Rotors, Centric Premium blanks for the G3500 material.


----------



## Rockhead (Jul 10, 2014)

I replaced my front pads and rotors around 45K with Hawk HPS pads and AC Delco rotors. The system has about 25K on it now and still feels good. The pads do get a little noisy if I don't stay on top of washing off the brake dust every now and then.


----------



## 170-3tree (Nov 4, 2014)

Depends on what I'm trying to get, but typically hawk hps, hps 5.0, or hawk street perf. I might try some carbotech pads this time around.


----------



## jmsanti (Feb 4, 2015)

The Hawk hps pads are a good upgrade though their can be more brake dust compared to ceramics.


----------



## spacedout (Dec 7, 2010)

I used to be very hard on brakes in previous cars, but the cruze being able to coast so well has taught me to let off sooner and coast down more of my speed when approaching a stop. Typically if I'm doing 60mph I will coast down to 35-40mph before I even touch my brakes, currently I'm at 88K and still on the factory brakes all around.


----------



## Patman (May 7, 2011)

OK as all remembers, I had trouble with the first set of pads on my car, something caught between the pads and the rotors that scored the rotors and had me driving more or less with the brakes constantly on. After fixing that problem, I have not been able to find a decent set of replacement pads(supposed to be ceramic or not) until this set I put on from OReilly's . $52 for ceramics from BrakeBest and they are working well!!! At first I was sceptical but after @ 1000 miles, no Brake dust and the car stops better than ever before. I even did the same for my wife's car and all is well.


----------



## obermd (Mar 3, 2012)

Did you not try another set of OE pads? I had mine checked at 65K miles and they are worn only about a quarter of their life.


----------



## Patman (May 7, 2011)

obermd said:


> Did you not try another set of OE pads? I had mine checked at 65K miles and they are worn only about a quarter of their life.

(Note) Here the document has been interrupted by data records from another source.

-- ==== Sys2Proof/Machine/Motion.lean ====
section
/-! DEFINITION. Motion axes and cams (11_motion.md): moves, limits, homing, cams, standstill and winch modes. Setpoints are
signed numbers with 16 fraction bits, speeds and accelerations binary32, rounded by R78 in the written order (log entry
24). -/

namespace Sys2Proof.Machine

/-! ## Values of an axis (R304, R305) -/

/-- Bit of MOT_FLAGS. -/
def motFlag (n bit : Nat) : Fld := ⟨R.MOT_FLAGS n, bit, 1⟩
/-- State code of axis `n`. -/
def State.mot (s : State) (n : Nat) : Nat := s.f (F.MOT_STS_state n)
/-- Unit and port the axis is bound to. -/
def State.axisUnit (s : State) (n : Nat) : Nat := s.fe (F.MOT_BIND_unit n)
/-- The port. -/
def State.axisPort (s : State) (n : Nat) : Nat := s.fe (F.MOT_BIND_port n)
/-- MOT_CTL.src in force: 0 PROFILE, 1 CAM, 2 SHARE. -/
def State.axisSrc (s : State) (n : Nat) : Nat := s.fe (F.MOT_CTL_src n)
/-- Winch mode in force. -/
def State.winch (s : State) (n : Nat) : Nat := s.fe (F.MOT_WINCH_mode n)

/-- The axis position MOT_POS = pos + MOT_OFS, wrapped to 32 bits (R304). -/
def State.axisPos (s : State) (n : Nat) : Int := signed 32 (unsigned 32 (s.pos (s.axisPort n) + s.fi (F.MOT_OFS_ofs n)))
/-- The axis position at the observer update of the current tick, as a master (R307). -/
def State.axisSeen (s : State) (n : Nat) : Int :=
  signed 32 (unsigned 32 ((s.port (s.axisPort n)).obsPos + s.fi (F.MOT_OFS_ofs n)))
/-- The axis position with 16 fraction bits. -/
def State.axisFix (s : State) (n : Nat) : Int := s.axisPos n * 65536
/-- A value in counts as a number with 16 fraction bits. -/
def fixOf (x : F32) : Int := (fToFixed (-(2 : Int) ^ 150) ((2 : Int) ^ 150) 16 x).1
/-- A setpoint of position is a signed 48.16 number, which wraps (R304). -/
def wrapP (p : Int) : Int := signed 64 (unsigned 64 p)
/-- A number with 16 fraction bits as a value in counts. -/
def ofFix (i : Int) : F32 := fOfInt i (-16)
/-- The position error p − MOT_POS in counts, modulo the wrap of the axis position (R304; DEDUCED, log entry 28). -/
def State.axisErr (s : State) (n : Nat) (p : Int) : Int := signed 48 (unsigned 48 (p - s.axisFix n))

/-- 60. -/
def kSixty : F32 := 0x42700000
/-- A speed in counts/s as pu (R305). -/
def State.toPu (s : State) (n : Nat) (v : F32) : F32 :=
  fdiv (fmul (fmul v (s.few (F.MOT_GEAR_g n))) kSixty) (s.few (F.FLD_BASE_N_value (s.axisUnit n)))
/-- A bound in pu as counts (R305). -/
def State.toCnt (s : State) (n : Nat) (b : F32) : F32 :=
  fdiv (fmul b (s.few (F.FLD_BASE_N_value (s.axisUnit n)))) (fmul kSixty (s.few (F.MOT_GEAR_g n)))
/-- The measured speed v_m in counts/s (R304). -/
def State.vMeas (s : State) (n : Nat) : F32 :=
  fmul (BitVec.ofNat 32 (s.f (F.FBK_SPEED_speed (s.axisPort n)))) (fOfInt (s.cpr (s.axisPort n)))
/-- still_band of the axis's unit. -/
def State.axisBand (s : State) (n : Nat) : F32 := s.q15 (F.FLD_ASC_CFG_still_band (s.axisUnit n))

/-- MOT_TGT1–MOT_TGT5 as values. -/
def State.tgt (s : State) (n k : Nat) : F32 := s.reg (R.MOT_TGT0 n + 4 * k)
/-- A value is finite and above 0. -/
def finitePos (w : F32) : Bool := fLt fZero w && !fIsInf w
/-- V for a motion of sign `neg` (R305, R312). -/
def State.axisV (s : State) (n : Nat) (neg : Bool) : F32 :=
  fMin (s.tgt n 2) (s.toCnt n (s.speedLimit (s.axisUnit n) neg.toNat))
/-- A_eff (R305). -/
def State.axisAEff (s : State) (n : Nat) : F32 := s.toCnt n (s.lim (s.axisUnit n) 7)
/-- A. -/
def State.axisA (s : State) (n : Nat) : F32 := fMin (s.tgt n 3) (s.axisAEff n)
/-- D. -/
def State.axisD (s : State) (n : Nat) : F32 := fMin (s.tgt n 4) (s.axisAEff n)
/-- Ds (R314). -/
def State.axisDs (s : State) (n : Nat) : F32 :=
  let d : F32 := s.reg (R.MOT_STOPD n)
  if finitePos d then fMin d (s.axisAEff n) else s.axisAEff n
/-- J of a stop (R314). -/
def State.stopJ (s : State) (n : Nat) : F32 := if finitePos (s.tgt n 5) then s.tgt n 5 else fdiv (s.axisDs n) s.tSec

/-! ## Steps of a setpoint (R313, R314, R318) -/

/-- A setpoint with its speed and acceleration. -/
structure SetPt where
  p : Int
  v : F32
  a : F32
  deriving DecidableEq, Repr

/-- ue and ss of R313 for a speed `u` toward the target with acceleration `al`. -/
def stopDist (u al d j : F32) : F32 :=
  let ue := fadd u (fdiv (fmul al (fAbs al)) (fmul fTwo j))
  if fGt ue fZero then fdiv (fmul ue (fadd (fdiv ue d) (fdiv d j))) fTwo else fZero

/-- `d` cut to ±`b`. -/
def fBand (b d : F32) : F32 := fMin b (fMax (fNeg b) d)

/-- The braking condition of R313 toward a point at `l`, in the direction of motion (R318). -/
def brakeTo (x : SetPt) (l : Int) (d j t : F32) : Bool :=
  let g := fSgn x.v
  let u := fAbs x.v
  fGt u fZero && fLe (fmul g (ofFix (l - x.p))) (fadd (stopDist u (fmul g x.a) d j) (fmul u t))

/-- One couch of a POSITION move toward `pt`; `brk` asks for ad = −D (R313, R318). The second result says that the move is
complete. -/
def posStep (x : SetPt) (pt : Int) (v a d j t tol : F32) (brk : Bool) : SetPt × Bool :=
  let e := ofFix (pt - x.p)
  let g := if fEq e fZero then fSgn x.v else fSgn e
  let u := fmul g x.v
  let al := fmul g x.a
  let ue := fadd u (fdiv (fmul al (fAbs al)) (fmul fTwo j))
  let ss := stopDist u al d j
  let (ad, braking) :=
    if fGt u fZero && (brk || fLe (fmul g e) (fadd ss (fmul u t))) then (fNeg d, true)
    else if fLt u fZero then (d, false)
    else if fGt u v then (fNeg d, true)
    else if fLt ue v then (a, false)
    else (fZero, false)
  let an := fadd al (fBand (fmul j t) (fsub ad al))
  let un := fadd u (fdiv (fmul (fadd al an) t) fTwo)
  let (un, an) := if braking && fGt u fZero && fLt un fZero then (fZero, fZero) else (un, an)
  let p := x.p + fixOf (fdiv (fmul (fmul g (fadd u un)) t) fTwo)
  let y : SetPt := ⟨p, fmul g un, fmul g an⟩
  if fLe (fAbs (ofFix (pt - p))) tol && fLe (fAbs y.v) (fmul d t) then (⟨pt, fZero, fZero⟩, true) else (y, false)

/-- One couch of a SPEED move or stop toward `vt` (R314). -/
def speedStep (x : SetPt) (vt a d j t : F32) : SetPt × Bool :=
  let dv := fsub vt x.v
  let q := if fLe fZero dv then fOne else fNeg fOne
  let l := if fLe fZero (fmul x.v vt) && fGt (fAbs vt) (fAbs x.v) then a else d
  let ad := if fGt (fmul q x.a) fZero && fLe (fmul q dv) (fdiv (fmul x.a x.a) (fmul fTwo j)) then fZero else fmul q l
  let an := fadd x.a (fBand (fmul j t) (fsub ad x.a))
  let vn := fadd x.v (fdiv (fmul (fadd x.a an) t) fTwo)
  let done := fLe (fmul q (fsub vt vn)) fZero
  let (vn, an) := if done then (vt, fZero) else (vn, an)
  (⟨x.p + fixOf (fdiv (fmul (fadd x.v vn) t) fTwo), vn, an⟩, done)

/-- A SPEED move that is braked before a virtual limit: ad = −D against the motion (R318). -/
def brakeStep (x : SetPt) (d j t : F32) : SetPt :=
  let g := fSgn x.v
  let u := fAbs x.v
  let al := fmul g x.a
  let an := fadd al (fBand (fmul j t) (fsub (fNeg d) al))
  let un := fadd u (fdiv (fmul (fadd al an) t) fTwo)
  let (un, an) := if fLt un fZero then (fZero, fZero) else (un, an)
  ⟨x.p + fixOf (fdiv (fmul (fmul g (fadd u un)) t) fTwo), fmul g un, fmul g an⟩

/-! ## Virtual limits (R318, R319) -/

/-- LO and HI, where they are enabled. -/
def State.vlim (s : State) (n : Nat) : Option (Int × Int) :=
  if s.bit (F.MOT_CTL_vlim_en n) then some (s.fi (F.MOT_VLIM_LO_lo n) * 65536, s.fi (F.MOT_VLIM_HI_hi n) * 65536) else none

/-- The axis must brake for the virtual limit in its direction of motion; a limit already violated does not count. -/
def State.limitBrake (s : State) (n : Nat) (x : SetPt) : Bool :=
  match s.vlim n with
  | none => false
  | some (lo, hi) =>
    let d := s.axisD n
    let j := s.tgt n 5
    if fGt x.v fZero then x.p ≤ hi && brakeTo x hi d j s.tSec
    else if fLt x.v fZero then lo ≤ x.p && brakeTo x lo d j s.tSec
    else false

/-- A SPEED move whose setpoint, which follows MOT_POS, has passed the virtual limit in its direction of motion. -/
def State.limitPassed (s : State) (n : Nat) (x : SetPt) : Bool :=
  match s.vlim n with
  | none => false
  | some (lo, hi) => (hi < x.p && fGt x.v fZero) || (x.p < lo && fLt x.v fZero)

/-- A step from `x` to `y` cut at a virtual limit; the second result says that the setpoint has arrived at one. -/
def State.limitCut (s : State) (n : Nat) (x y : SetPt) : SetPt × Bool :=
  match s.vlim n with
  | none => (y, false)
  | some (lo, hi) =>
    if x.p ≤ hi && hi < y.p then (⟨hi, fZero, fZero⟩, x.p != hi)
    else if lo ≤ x.p && y.p < lo then (⟨lo, fZero, fZero⟩, x.p != lo)
    else (y, (y.p == hi || y.p == lo) && x.p != y.p)

/-- Raise an event of axis `n` (R339). -/
def State.raiseMx (s : State) (n src payload : Nat) : State := s.raise src payload (scopeDrive (s.axisUnit n)) scopeNone

/-- The setpoint arrives at a virtual limit. -/
def State.atLimit (s : State) (n : Nat) (arrived : Bool) : State :=
  if arrived then (s.setF (motFlag n 6) 1).raiseMx n 34 0 else s

/-! ## Moves (R311, R312, R316) -/

/-- R321 or R319 forbids a motion of sign `dir` (−1, 0, 1) from setpoint `p`. -/
def State.dirBad (s : State) (n : Nat) (p : Int) (dir : Int) : Bool :=
  let x := s.axis n
  let hl := s.bit (F.MOT_STS_hl_latched n) && ((x.latchHi && 0 < dir) || (x.latchLo && dir < 0))
  let vb := match s.vlim n with
    | some (lo, hi) => (hi < p && 0 ≤ dir) || (p < lo && dir ≤ 0)
    | none => false
  hl || vb

/-- Sign of a value. -/
def fDir (w : F32) : Int := if fLt fZero w then 1 else if fLt w fZero then -1 else 0

/-- The move that the targets in force describe, from setpoint `p`: `none` where it is refused (R312). -/
def State.takeMove (s : State) (n : Nat) : Option AxisSt :=
  let x := s.axis n
  let kind := s.f (F.MOT_TGT7_kind n)
  let bad := (List.range 4).any fun k => !fLt fZero (s.tgt n (k + 2))
  let t0 := s.fi (F.MOT_TGT0_pos n) * 65536
  let pt := if s.bit (F.MOT_TGT7_rel n) then wrapP (x.p + t0) else t0
  let ptc := match s.vlim n with | some (lo, hi) => max lo (min hi pt) | none => pt
  let dir : Int := if kind = 1 then (pt - x.p).sign else if kind = 2 then fDir (s.tgt n 1) else 0
  let moves := kind = 1 || kind = 2
  if bad || (kind = 2 && fIsNan (s.tgt n 1)) || s.winch n = 2 || s.axisSrc n != 0 || (moves && s.dirBad n x.p dir) then none
  else some { x with kind := if kind = 3 then 0 else kind, pt := ptc, vt := s.tgt n 1, clamped := ptc != pt }

/-- A move ends with outcome `o` (R316): EV38. -/
def State.moveEnd (s : State) (n o : Nat) : State := (s.setF (F.MOT_STS_outcome n) o).raiseMx n 38 o

/-- Axis fault `c` (R317): its cause is recorded and, in HOLD, MOVE or HOME, the axis stops at the couch. -/
def State.axisFault (s : State) (n c : Nat) : State :=
  let st := s.mot n
  let s := s.setF (F.MOT_STS_cause n) c
  if st = 2 || st = 3 || st = 5 then s.setAxis n { s.axis n with fault := c } else s

/-- Axis `n` takes state `st`. -/
def State.axisGo (s : State) (n st : Nat) : State := s.setF (F.MOT_STS_state n) st

/-! ## Homing (R323–R325) -/

/-- Start of homing. -/
def State.homeStart (s : State) (n : Nat) : State :=
  let m := s.f (F.MOT_HOME_method n)
  let neg := s.bit (F.MOT_HOME_dir n)
  (s.setAxis n { s.axis n with phase := if m = 2 then 4 else 1, after := 0, neg := neg, travel := 0, limits := 0, home := none,
                               wantIdx := m = 2, homeEnd := 0, kind := 0 }).axisGo n 5

/-- Homing ends without a home: EV37, home_res and the fault HOME_FAIL (R324); a chatter fault keeps its own cause. -/
def State.homeFail (s : State) (n res : Nat) : State :=
  let s := (s.setF (F.MOT_STS_home_res n) res).raiseMx n 37 0
  let s := if (s.axis n).fault = 3 then s else s.setF (F.MOT_STS_cause n) 7
  s.setAxis n { s.axis n with homeEnd := 0, wantIdx := false, home := none, phase := 0, fault := 0 }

No probably should have went to the dealer or bought via Rockauto. But I got caught up in the maze of crappy quality from the local parts stores and they were open and available at the time. Of course they tell you their brakes are better and other than they are and sounded good at the time, . Now that I actually found a set of decent ceramics, I am going to leave them alone probably till @ 100K and then probably go with OE pads again. But as the sales pitch said: I have "lifetime" pads. So in a perfect world these pads will be stopping cars long after I am gone! Funny in all my years of selling or buying auto parts, I have never used the lifetime warranty. It more boils down to how bored/unhappy with the performance am I at a given time to cause me to replace them. LOL


----------



## obermd (Mar 3, 2012)

Lifetime warranties: who's or what's lifetime? :question:


----------



## Patman (May 7, 2011)

obermd said:


> Lifetime warranties: who's or what's lifetime? :question:


It's a sales gimmick to get you to buy (and pay more for) something in hopes it will last a long time(long enough to allow you to forget the warranty). If it does not last the part manufacturer is counting on one of 3 things happened:1) You are out the money and it costs them nothing to replace(certain); You lose the receipt(warranty) or most likely you don't have the car anymore! Several times at Nationwise Auto Parts where I worked as a kid: people would come in with a bad starter or alternator and have a receipt for a warranty on such part that was in the car when they bought it off their neighbor. It was easier for us to exchange the part than to try and argue the point. So......


----------



## Robby (Mar 1, 2013)

Lifetime warranty:

In the U.S. the average length of time a first owner keeps a car is seven years, second owner average is three/four years.
The law of averages is on the side of the provider of the lifetime warranty.
Using brakes as the example, the odds are the car is sold before the second (warranteed) pads are worn out.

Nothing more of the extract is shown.